Он умолк и долго сидел неподвижно и подняв глаза на небо.

— Например, — проговорил он наконец, — что-нибудь в таком роде: вы, звезды, о вы, чистые звезды!..

Лаврецкий слегка обернулся к нему лицом и стал глядеть на него.

— Вы, звезды, чистые звезды, — повторил Лемм… — вы взираете одинаково на правых и на виновных… но одни невинные сердцем, — или что-нибудь в этом роде… вас понимают, то есть нет, — вас любят. Впрочем, я не поэт, куда мне! Но что-нибудь в этом роде, что-нибудь высокое.

Лемм отодвинул шляпу на затылок; в тонком сумраке светлой ночи лицо его казалось бледнее и моложе.

— И вы тоже, — продолжал он постепенно утихавшим голосом, — вы знаете, кто любит, кто умеет любить, потому что вы, чистые, вы одни можете утешить… Нет, это все не то! Я не поэт, — промолвил он, — но что-нибудь в этом роде…

— Мне жаль, что и я не поэт, — заметил Лаврецкий.
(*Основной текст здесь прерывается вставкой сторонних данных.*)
-- ==== Sys2Proof/Machine/Stop.lean ====
section
/-!
DEFINITION. The Stop Request Unit (R92 to R110): stop notices, lamps, selections, withdrawals, what it does at entry notices,
acknowledgements and the line's changes, and the choice of a button press. The change of line state is here too (R47).
-/

namespace Sys2Proof.Machine

/-! ## Lamps (R98) -/

def Device.button (d : Device) : Direction → Button
  | .up => d.sru.up
  | .down => d.sru.down

def Device.setButton (dir : Direction) (b : Button) (d : Device) : Device :=
  { d with sru := match dir with
      | .up => { d.sru with up := b }
      | .down => { d.sru with down := b } }

/-- The mode a lamp has for an entry (R98). -/
def Entry.lampMode (e : Entry) : LampMode :=
  match e.state with
  | .atHalt | .departed | .passed | .cancelled => .off
  | .expected | .running | .approaching =>
    match e.stop with
    | .confirmed => .steady
    | .pending | .sent => .flashing
    | .none | .unconfirmed => .off

/-- The mode of the lamp of a button with the chosen train given (R98). -/
def Device.lampModeFor (d : Device) (chosen : Option Nat) : LampMode :=
  ((chosen.bind d.entry?).map Entry.lampMode).getD .off

/-- A button with its lamp worked out afresh; a lamp that stays Flashing keeps its rhythm (R98). -/
def Button.withMode (b : Button) (m : LampMode) : Button :=
  if b.lamp = m then b else { b with lamp := m, lit := m != .off }

/-- A button whose lamp follows train `t` has its lamp worked out afresh (R98). -/
def Device.lampAfresh (d : Device) (t : Nat) (b : Button) : Button :=
  if b.chosen = some t then b.withMode (d.lampModeFor b.chosen) else b

/-- Both lamps worked out afresh for train `t` (R98). -/
def Device.refreshLamps (t : Nat) (d : Device) : Device :=
  { d with sru := { up := d.lampAfresh t d.sru.up, down := d.lampAfresh t d.sru.down } }

/-! ## Stop notices (R93) -/

/-- The stop states between which a change is not told to the terminal (R93). -/
def StopState.inProgress : StopState → Bool
  | .pending | .sent => true
  | .none | .confirmed | .unconfirmed => false

/-- The hand-on of a change of an entry's stop state: STOP_STATE_CHANGED for a watched sale, the lamps, and the board (R93). -/
def Device.stopNotice (t : Nat) (before after : StopState) (watch : Bool) (d : Device) : Device :=
  ((d.setFlagIf (watch && !(before.inProgress && after.inProgress)) .stopStateChanged).refreshLamps t).recomposeFor t

/-- Gives the entry of train `t` a stop state, with the stop notice of a change (R93). -/
def Device.setStop (t : Nat) (s : StopState) (d : Device) : Device :=
  match d.entry? t with
  | none => d
  | some e =>
    if e.stop = s then d
    else (d.updateEntry t (fun x => { x with stop := s })).stopNotice t e.stop s e.saleWatch

/-! ## Selection (R99 to R101) -/

/-- Whether a request is eligible for a slot (R99). -/
def Entry.eligible (e : Entry) : Bool := e.stop == .pending && (e.state == .running || e.state == .approaching)

/-- The time to go of an entry (R96). -/
def Device.timeToGo (d : Device) (e : Entry) : Int :=
  match e.forecast, e.held with
  | some fc, _ => (fc.departure : Int) - d.entryTime e
  | none, some h => (h.call.schedDep : Int) - d.entryTime e
  | none, none => 0

/-- The order of a selection: least time to go, then lower train number (R100). -/
def Device.sooner (d : Device) (a b : Entry) : Bool :=
  decide (d.timeToGo a < d.timeToGo b) || (decide (d.timeToGo a = d.timeToGo b) && decide (a.train < b.train))

/-- The asks of a selection, in order, until one is answered REFUSED_NO_SLOT or REFUSED_LINE_DOWN (R100, R101). -/
def askAll (point : Nat) : List Entry → Line → Line
  | [], l => l
  | e :: es, l =>
    match l.answer e.train with
    | .queued _ => askAll point es (l.ask e.train point e.waiting)
    | .refusedTrainHeld => askAll point es l
    | .refusedNoSlot | .refusedLineDown => l

/-- A selection (R100): nothing while LINE_DOWN; otherwise every free slot it can is filled. -/
def Device.selection (d : Device) : Device :=
  d.setLine (if d.line.state = .down then d.line
    else askAll d.halt.ownPoint (sortBy d.sooner (d.table.entries.filter Entry.eligible)) d.line)

/-- A withdrawal of a train's frame; a WITHDRAWN answer frees a slot, and a selection follows (R106). -/
def Device.withdrawFrame (t : Nat) (d : Device) : Device :=
  (d.setLine (d.line.withdraw t)).when (d.line.withdrawAnswer t == .withdrawn) Device.selection

/-- A selection when the entry of train `t` is eligible (R100). -/
def Device.selectIfEligible (t : Nat) (d : Device) : Device := d.when ((d.entry? t).any Entry.eligible) Device.selection

/-! ## Adding to a request (R94, R97) -/

/-- The waiting count raised by `n`, staying at 15 (R92). -/
def raiseWaiting (n w : Nat) : Nat := min 15 (w + n)

/-- Adds `n` to the request of train `t`: NONE becomes PENDING, and a selection runs where the request is then eligible
(R94, R97, R100). -/
def Device.addToRequest (t n : Nat) (watch : Bool) (d : Device) : Device :=
  let d1 := d.updateEntry t (fun e => { e with waiting := raiseWaiting n e.waiting, saleWatch := e.saleWatch || watch })
  (d1.when ((d.entry? t).any (fun e => e.stop == .none)) (Device.setStop t .pending)).selectIfEligible t

/-- A void's fall of the waiting count (R109). -/
def Device.voidFromRequest (t n : Nat) (d : Device) : Device :=
  match d.entry? t with
  | none => d
  | some e =>
    (d.updateEntry t (fun x => { x with waiting := x.waiting - n })).when (e.waiting - n == 0 && e.stop == .pending)
      (fun d => (d.setStop t .none).withdrawFrame t)

/-! ## Entry notices (R103, R105, R107, R108) -/

/-- Whether a REPORT notice reaches the cutoff (R105). -/
def EntryNotice.reachesCutoff (n : EntryNotice) (c : CallRec) : Bool :=
  belowCutoff n.indexBefore c && !belowCutoff n.indexAfter c

/-- The cutoff of R105 on an entry with its call. -/
def Device.cutoffAt (n : EntryNotice) (e : Entry) (c : CallRec) (d : Device) : Device :=
  if n.reachesCutoff c && e.stop.inProgress then
    ((d.setStop n.train .unconfirmed).withdrawFrame n.train).when (n.indexAfter != some 7)
      (Device.trainCue .mayNotStop n.train (some c.platform) 2)
  else d

/-- Whether the repetition of R103 applies. -/
def Entry.repeats (n : EntryNotice) (e : Entry) (c : CallRec) : Bool :=
  (n.stateAfter == .running || n.stateAfter == .approaching) && belowCutoff n.indexAfter c && e.stop == .sent
    && decide (1 ≤ e.waiting)

/-- A REPORT notice in the Stop Request Unit: the cutoff, then the repetition, then the selection that an eligible request
calls for (R100, R103, R105). -/
def Device.stopReport (n : EntryNotice) (d : Device) : Device :=
  match (d.entry? n.train).bind (fun e => e.held.map (fun h => (e, h.call))) with
  | none => d
  | some (e, c) =>
    ((d.cutoffAt n e c).when (e.repeats n c) (Device.setStop n.train .pending)).when
      (e.repeats n c || n.stateBefore == .expected) (Device.selectIfEligible n.train)

/-- A CANCEL notice: a request in PENDING or SENT is dropped, and the frame withdrawn (R107). -/
def Device.stopCancel (t : Nat) (d : Device) : Device :=
  (d.when ((d.entry? t).any (fun e => e.stop.inProgress)) (Device.setStop t .none)).withdrawFrame t

/-- Whether a REINSTATE notice makes the request again (R107). -/
def Entry.remade (e : Entry) : Bool :=
  e.stop == .none && decide (1 ≤ e.waiting)
    && (e.state == .expected || e.state == .running || e.state == .approaching)
    && e.held.any (fun h => h.call.kind == .request && belowCutoff e.lastIndex h.call)

/-- A REINSTATE notice (R107). -/
def Device.stopReinstate (t : Nat) (d : Device) : Device :=
  d.when ((d.entry? t).any Entry.remade) (fun d => (d.setStop t .pending).selectIfEligible t)

/-- A button loses its chosen train when that train is removed, and its lamp goes off (R98, R108). -/
def Button.forget (t : Nat) (b : Button) : Button := if b.chosen = some t then { b with chosen := none, lamp := .off, lit := false } else b

/-- A REMOVED notice (R108). -/
def Device.stopRemoved (t : Nat) (d : Device) : Device :=
  ({ d with sru := { up := d.sru.up.forget t, down := d.sru.down.forget t } } : Device).withdrawFrame t

/-- The Stop Request Unit takes an entry notice; the lamps that follow the train are worked out afresh (R98). -/
def Device.stopUnitNotice (n : EntryNotice) (d : Device) : Device :=
  (match n.cause with
    | .report => d.stopReport n
    | .cancel => d.stopCancel n.train
    | .reinstate => d.stopReinstate n.train
    | .removed => d.stopRemoved n.train
    | .entered | .platform _ _ => d).refreshLamps n.train

/-! ## Acknowledgements and STOPACK (R102, R104) -/

/-- An ACKNOWLEDGED outcome: PENDING becomes SENT, and a selection follows (R102). -/
def Device.takeAcknowledged (t : Nat) (d : Device) : Device :=
  (d.when ((d.entry? t).any (fun e => e.stop == .pending)) (Device.setStop t .sent)).selection

/-- A STOPACK taken on the entry of its train (R104). -/
def Device.takeStopAck (t : Nat) (d : Device) : Device :=
  match d.entry? t with
  | none => d
  | some e =>
    if e.state = .departed ∨ e.state = .passed ∨ e.stop = .none ∨ e.stop = .confirmed then d
    else (d.setStop t .confirmed).when (e.stop == .pending) (Device.withdrawFrame t)

/-! ## Line state (R38, R44, R46, R47, R49, R110) -/

/-- The Stop Request Unit takes a change of line state: a selection at LINE_UP (R110). -/
def Device.stopLineState (s : LineState) (d : Device) : Device := d.when (s == .up) Device.selection

/-- Gives the Line Interface a line state; a change sets LINE_CHANGED and is handed to the Stop Request Unit and the Notice
Store, in an order the spec leaves open. The Sale Unit reads the line state where it needs it (R47, R128). -/
def Device.setLineState (s : LineState) (d : Device) : Device :=
  if d.line.state = s then d
  else
    ((d.setLine { d.line with state := s }).setFlag .lineChanged).forAll
      [Device.stopLineState s, Device.setSn2 (s == .down)] (fun f d => f d)

/-- The line back at LINE_UP and told to the Notice Store, the selection of the return not yet run (R38, R47). -/
def Device.lineBack (d : Device) : Device :=
  ((d.setLine { d.line with state := .up }).setFlag .lineChanged).setSn2 false

/-- The line is up, or returns to LINE_UP, at an event that also brings the change `f`. The selection of a return and the change are
taken in either order, as a free choice has it (R38, R44, R47, R100, log 41). -/
def Device.returnLine (f : Device → Device) (d : Device) : Device :=
  if d.line.state = .up then f d
  else
    let c := d.freeChoice
    if c.1 then (f c.2.lineBack).selection else f (c.2.setLineState .up)

/-- The failure count after one failed frame more (R46). -/
def Device.countFailure (d : Device) : Device :=
  (d.setLine { d.line with failures := min 3 (d.line.failures + 1) }).when (min 3 (d.line.failures + 1) == 3)
    (Device.setLineState .down)

/-! ## The choice of a press (R96) -/

/-- A call a press may choose, with its time to go; `entered` says whether its train has an entry. -/
structure PressChoice where
  train : Nat
  toGo : Int
  entered : Bool
deriving DecidableEq, Repr

/-- Whether an entry is a candidate of a press, its time to go aside (R96). -/
def Entry.pressable (dir : Direction) (e : Entry) : Bool :=
  (e.state == .expected || e.state == .running || e.state == .approaching)
    && e.held.any (fun h => h.call.kind == .request && h.call.direction == dir && belowCutoff e.lastIndex h.call)

/-- The candidates of a press that qualify (R96). -/
def Device.pressCandidates (d : Device) (dir : Direction) : List PressChoice :=
  ((d.table.entries.filter (Entry.pressable dir)).map
      (fun e => { train := e.train, toGo := d.timeToGo e, entered := true : PressChoice })).filter
        (fun c => decide (c.toGo ≤ 5400))
  ++ (((d.tt.dayList d.today).filter (fun h => h.call.kind == .request && h.call.direction == dir
        && (d.entry? h.call.train).isNone && !d.board.finished.contains h.call.train)).map
      (fun h => { train := h.call.train, toGo := (h.call.schedDep : Int) - d.now, entered := false : PressChoice })).filter
        (fun c => decide (c.toGo ≤ 5400) && decide (-300 ≤ c.toGo))

/-- The order of a press: least time to go, then lower train number (R96). -/
def PressChoice.before (a b : PressChoice) : Bool :=
  decide (a.toGo < b.toGo) || (decide (a.toGo = b.toGo) && decide (a.train < b.train))

/-- The call a press chooses (R96). -/
def Device.pressChoice (d : Device) (dir : Direction) : Option PressChoice :=
  (sortBy PressChoice.before (d.pressCandidates dir)).head?

end Sys2Proof.Machine
end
— Пустые мечтанья! — возразил Лемм и углубился в угол коляски. Он закрыл глаза, как бы собираясь заснуть.

Прошло несколько мгновений… Лаврецкий прислушался… «Звезды, чистые звезды, любовь», — шептал старик.

«Любовь», — повторил про себя Лаврецкий, задумался — и тяжело стало у него на душе.

— Прекрасную вы написали музыку на Фридолина, Христофор Федорыч, — промолвил он громко, — а как вы полагаете, этот Фридолин, после того как граф привел его к жене, ведь он тут-то и сделался ее любовником, а?

— Это вы так думаете, — возразил Лемм, — потому что, вероятно, опыт… — Он вдруг умолк и в смущении отвернулся. Лаврецкий принужденно засмеялся, тоже отвернулся и стал глядеть на дорогу.

Звезды уже начинали бледнеть и небо серело, когда коляска подъехала к крыльцу домика в Васильевском. Лаврецкий проводил своего гостя в назначенную ему комнату, вернулся в кабинет и сел перед окном. В саду пел соловей свою последнюю, передрассветную песнь. Лаврецкий вспомнил, что и у Калитиных в саду пел соловей; он вспомнил также тихое движение Лизиных глаз, когда, при первых его звуках, они обратились к темному окну. Он стал думать о ней, и сердце в нем утихло. «Чистая девушка, — проговорил он вполголоса, — чистые звезды», — прибавил он с улыбкой и спокойно лег спать.

А Лемм долго сидел на своей кровати с нотной тетрадкой на коленях. Казалось, небывалая, сладкая мелодия собиралась посетить его: он уже горел и волновался, он чувствовал уже истому и сладость ее приближения… но он не дождался ее…

— Не поэт и не музыкант! — прошептал он наконец…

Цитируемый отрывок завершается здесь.